Sunny with high clouds

Thrilling session



“Look at those waves,” I shouted to myself as I drove down the steep hill to the parking lot at El Porto, which is the north end of Manhattan Beach. The town sits on a sand dune, and houses and apartments are stacked up the hill to Highland Ave, which is the main street that parallels the beach. The buildings block the view of the surf from the road. As I turned left onto the last street at the north end of town and dropped down the hill I got my first clear view of the waves. Beautiful well formed “A” frames broke with spray arching off the tops, head high curls with surfers streaking down the faces in both directions. I knew it was going to be good after seeing glassy blue peaks all along my drive from Palos Verdes to Manhattan Beach. Torrance Beach looked good but smaller than yesterday. Hermosa Beach had good waves but I didn’t see anyone in the water.

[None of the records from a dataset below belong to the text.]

-- ==== Sys2Proof/Machine/Transit.lean ====
section
/-! DEFINITION. How a packet comes to its destination: lintels (R352), fences (R354, R355), poisoned packets (R353), and
the refusals that answer it (R347). -/

namespace Sys2Proof.Machine

/-! ### Refusals -/

/-- The virtual channel of an answer: that of its cause, VC1 for VC0 (R314). -/
def answerVc (p : Packet) : BitVec 2 := if p.vc = 0 then 1 else p.vc

/-- An answer to a packet from where it was sent. -/
def answer (p : Packet) (body : Body) : Packet := ⟨answerVc p, p.src, p.dest, false, body⟩

/-- What a NAK says was refused (R347). -/
def refusedOf (b : Body) : Refused :=
  match b with
  | .rwrite w => .chan w.chan
  | .psig _ _ _ => .psig
  | .fadd peg _ _ => .fadd peg
  | _ => .other

/-- A refusal sent to SRC (R347). -/
def State.nak (s : State) (p : Packet) (code : BitVec 4) : State := s.send (answer p (.nak code (refusedOf p.body)))

/-- A refusal by a router on its own account, with SRC the destination named (R347, R355). -/
def State.routerNak (s : State) (p : Packet) (code : BitVec 4) : State := s.inject (answer p (.nak code (refusedOf p.body)))

/-- A PSIG, FADD or RWRITE of a block or ashlar on its way; a missing destination is refused with code 1 before anything
is sent, the refusal coming from the destination named (R308, R347). -/
def State.sendOr1 (s : State) (p : Packet) : State := if destMissing s p.dest then s.routerNak p 1 else s.send p

/-! ### Fences -/

/-- What becomes of a packet at a fence's border (R355): discarded and counted, answered by the border's router, or held
there. -/
def atFence (s : State) (p : Packet) : State :=
  if fenceDrops p then (s.take p).count16 (.mor (destDie s.part p.dest)) 0x5C 0 1
  else
    match p.body with
    | .connect false _ _ _ _ entry _ => (s.take p).inject (answer p (.connReply 1 entry 0 0 0 0 0))
    | .psig _ _ _ => (s.take p).routerNak p 4
    | .fadd _ _ _ => (s.take p).routerNak p 4
    | _ => s

/-! ### Arrivals -/

/-- A poisoned packet discarded at an ashlar: counted, and LINK_UE raised (R353). -/
def State.discardAtAsh (s : State) (a : Ash) : State :=
  (s.count16 (.mor a.die) 0x6C 16 1).raise (.ash a) evLinkUe 0

/-- The channel credit of a packet discarded at a block goes back to its sender: of a channel flit for an input of egress, or
for a channel tunnel; none where the peer names nothing (R308, R353). -/
def blockCredit (s : State) (p : Packet) : State :=
  let b := blockOf p.dest
  let back := fun (valid : Bool) (peer : Dest) (chan : BitVec 4) =>
    if valid && !destMissing s peer then s.send ⟨answerVc p, peer, p.dest, false, .cret chan 1⟩ else s
  match p.body, b.1 with
  | .chan ep _ _, 4 =>
    let i := (s.die b.2.1).egr.ins[ix 8 ep.toNat (by decide)]
    back i.peerValid i.peer i.pchan
  | .chan ep _ _, 5 =>
    (match ((s.die b.2.1).jhl[ix 2 b.2.2 (by decide)]).tunnels.find? fun t => t.1 == (1, ep.toNat) with
     | some t => back t.2.peerValid t.2.peer t.2.pchan
     | none => s)
  | _, _ => s

/-- The ring credit of a packet discarded at a message ring goes back to its sender (R353): that of its words, of a pad's
header that of the whole pad (DEDUCED, log 180). -/
def ringCredit (s : State) (a : Ash) (p : Packet) : State :=
  match p.body with
  | .rwrite r =>
    let v := s.ash a
    let w := v.win r.win.toNat
    if w.isMsgRing then
      s.sendAll (cretTo s a (v.ep (bits w.ring 0 3)) p.vc (if r.pad then w.size.toNat - r.off.toNat else r.words.length))
    else s
  | _ => s

/-- A packet at its ashlar: held where something on its way holds it, subject to fences, then given to `go`, which is told
whether it is poisoned. A packet for a block is no business of this command. -/
def toAsh (s : State) (p : Packet) (go : Ash → State) : Host.Outcome State Fault Refusal :=
  match ashOf s p.dest with
  | some a =>
    if !routeUp s p then .next s
    else if fencedOff s p then .next (atFence s p)
    else .next (go a)
  | none => if destMissing s p.dest then .fault .noSuchBlock else .next s

/-- As `toAsh`, a poisoned packet being discarded (R353). -/
def toAshClean (s : State) (p : Packet) (go : Ash → State → State) : Host.Outcome State Fault Refusal :=
  toAsh s p fun a => if p.poisoned then (ringCredit (s.take p) a p).discardAtAsh a else go a (s.take p)

/-- A packet at a block of one code: held where something on its way holds it, discarded where poisoned. -/
def toBlock (s : State) (p : Packet) (code : Nat) (go : Nat → Nat → State → State) : Host.Outcome State Fault Refusal :=
  let b := blockOf p.dest
  if isBlock p.dest && b.1 == code then
    if !blockExists s.part p.dest then .fault .noSuchBlock
    else if !routeUp s p then .next s
    else if p.poisoned then .next ((blockCredit (s.take p) p).discardAtBlock b.2.1 p.src)
    else .next (go b.2.1 b.2.2 (s.take p))
  else if destMissing s p.dest then .fault .noSuchBlock
  else .next s

end Sys2Proof.Machine
end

Both sides of the Manhattan Beach pier were crowded with surfers going down some beautiful peaks.

El Porto has a huge public parking lot that holds two hundred cars and at 8:30 am on a Thursday morning all spaces were taken. By luck, some guy pulled out allowing me to grab his spot. Parking is Manhattan Beach is absurd. The meters only take quarters or a special key that locals can purchase at city hall. A quarter only buys ten minutes, but I came prepared with four dollars of quarters in my pocket. I jumped out of the car and asked two guys who were suiting up,

“What time do the meters start?”

“9:00 am,” they said.

Great I have thirty minutes to take some pictures, suit up and get into the water at 9:00. I was offended that the parking regulations were dictating my surf session: get dress, wax up and the last thing before locking the car, drop nine quarters into the meter for a 90 minute session.

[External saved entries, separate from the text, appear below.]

/-- A write to ASH.PEGn_VALUE (R392). -/
def pegValueWrite (s : State) (a : Ash) (p : Nat) (w : Word) : State :=
  let v := s.ash a
  if !contextWritable v then s.record (.ash a) evErrAccess 0
  else
    s.setAsh a (writePeg v p (BitVec.ofNat 16 (bits w 0 16)) (ashDest s a))

/-- PEG_VALUE_WRITE (R392). -/
def execPegValueWrite (a : Ash) (peg : Nat) (v : Word) (s : State) : Host.Outcome State Fault Refusal :=
  if peg < 48 then onAshlar s a fun t => pegValueWrite t a peg v else .fault .noSuchBlock

/-- The waits that hold a waiter (R386): those of a head whose engine could take it up, which is state code 2 of R87, or
those of a PWAIT. -/
def heldWaits (v : Ashlar) (n : Nat) : List Wait :=
  if v.won.contains n then []
  else if n < 4 then
    match frontOf v (engineOf n) with
    | some i => unsatisfied v (waitsOf i.words)
    | none => []
  else unsatisfied v (joinerWait v)

/-- The first unsatisfied, non-exempt wait of a waiter (R386, R394). -/
def dogWait (s : State) (a : Ash) (n : Nat) : Option Wait :=
  (heldWaits (s.ash a) n).find? fun w => !pegExempt s a w.peg

/-- A waiter's count passes LIMIT (R386). -/
def pegWatchdog (s : State) (a : Ash) (n : Nat) : State :=
  let p := Page.ash a
  let v := s.ash a
  let k := ix 5 n (by decide)
  if s.fld p 0x700 31 1 = 0 ∨ v.frozen ∨ v.watchdogs[k].raised then s
  else
    match dogWait s a n with
    | none => s
    | some w =>
      let lim := max 1 (s.fld p 0x700 0 24)
      let seq := if n < 4 then (match frontOf v (engineOf n) with
        | some i => i.seq.toNat
        | none => 0) else 0
      let u := { v with watchdogs := v.watchdogs.set k ⟨BitVec.ofNat 32 (lim + 1), true⟩ }
      let t := s.setAsh a (u.setPeg w.peg { u.peg w.peg with wdog := true })
      let t := if t.fld p 0x704 31 1 = 1 then t
        else (t.setReg p 0x704 (BitVec.ofNat 32 (w.peg + n * 2 ^ 6 + b2n w.take * 2 ^ 9 + b2n w.waitB * 2 ^ 10
          + seq * 2 ^ 11 + 2 ^ 31))).setReg p 0x708 (BitVec.ofNat 32 (w.th + (v.peg w.peg).value.toNat * 2 ^ 16))
      (t.count16 p 0x718 16 1).raise p evPegWatchdog 0

/-- PEG_WATCHDOG (R386). -/
def execPegWatchdog (a : Ash) (waiter : Nat) (s : State) : Host.Outcome State Fault Refusal :=
  if waiter < 5 then onAshlar s a fun t => pegWatchdog t a waiter else .fault .noSuchBlock

/-! ### Windows (R267, R268, R277, R297 to R299, R359) -/

/-- Whether another valid window fails `ok` against window n. -/
def otherWindow (v : Ashlar) (n : Nat) (bad : Window → Bool) : Bool :=
  (List.range 16).any fun k => k != n && (v.win k).valid && bad (v.win k)

/-- Whether a valid window breaks R267, with the rules of R359 for a message ring. -/
def windowBroken (v : Ashlar) (n : Nat) (w : Window) : Bool :=
  let ring := w.kind == 1 || w.kind == 2
  w.size == 0 || decide (6144 < w.base.toNat + w.size.toNat) || w.cls == 3
    || (w.kind == 3 && (!w.remote || decide (w.size.toNat < 2)
        || otherWindow v n fun o => o.kind == 3 && bits o.ring 0 3 == bits w.ring 0 3))
    || (ring && (decide (w.nslots < 3) || w.slotWords == 0 || w.size.toNat != w.nslots * w.slotWords || w.remote))
    || otherWindow v n fun o => o.cls != w.cls &&
        (PRange.mk o.base.toNat o.size.toNat).meets ⟨w.base.toNat, w.size.toNat⟩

As I was suiting up, a guy walked up to the car next to me, wet and board in hand.

“I see the thing to do here is to end your session at 9:00 am,” I said to him.

“That’s right. There’s quite a crew of us here every morning at 6:15,” he said.

“Dawn patrol. You beat the crowd and park for free,” I responded. Next time that’s what I’m going to do. But this time of year it was still dark at 6:00 am, sunrise wasn’t until 7:00.

Fortunately clean peaks formed along the length of the beach, the surf was consistent with short lulls between sets, producing plenty of waves for everyone. I entered the water in front of the lifeguard tower at 42nd Street where a left peak was breaking and only a few guys out. The shape was perfect; well-formed peaks that slid from the apex and peeled in both directions. The waves gradually became steeper as they moved towards shore ending in collapsing curls in the sand. On my first wave, I turned into a head high swell that gently cruised along and then became steeper and faster as I moved closer to shore and I pulled out just before it broke on shore. I caught wave after wave, both lefts and rights. The crowd did cause me to be selective, but half the fun of this morning was watching the others coming down beautiful overhead blue-green walls. A few big sets came through which I judged to be eight-foot faces. I let the locals have those.

Here I was on a bright sunny clear day, slight offshore breeze blowing, watching the panoramic view from the mountains over Malibu, to the tankers moored off El Segundo to the Palos Verdes hills to the south. The water was warm and the waves were ideal. After an hour I called it quits. I wanted to make sure I still had time on the damn meter.

1 comment:

Mabel said...

Loren, when are you going to take us along? These surf sessions in So. Calif. are knockouts. c u in the lineup.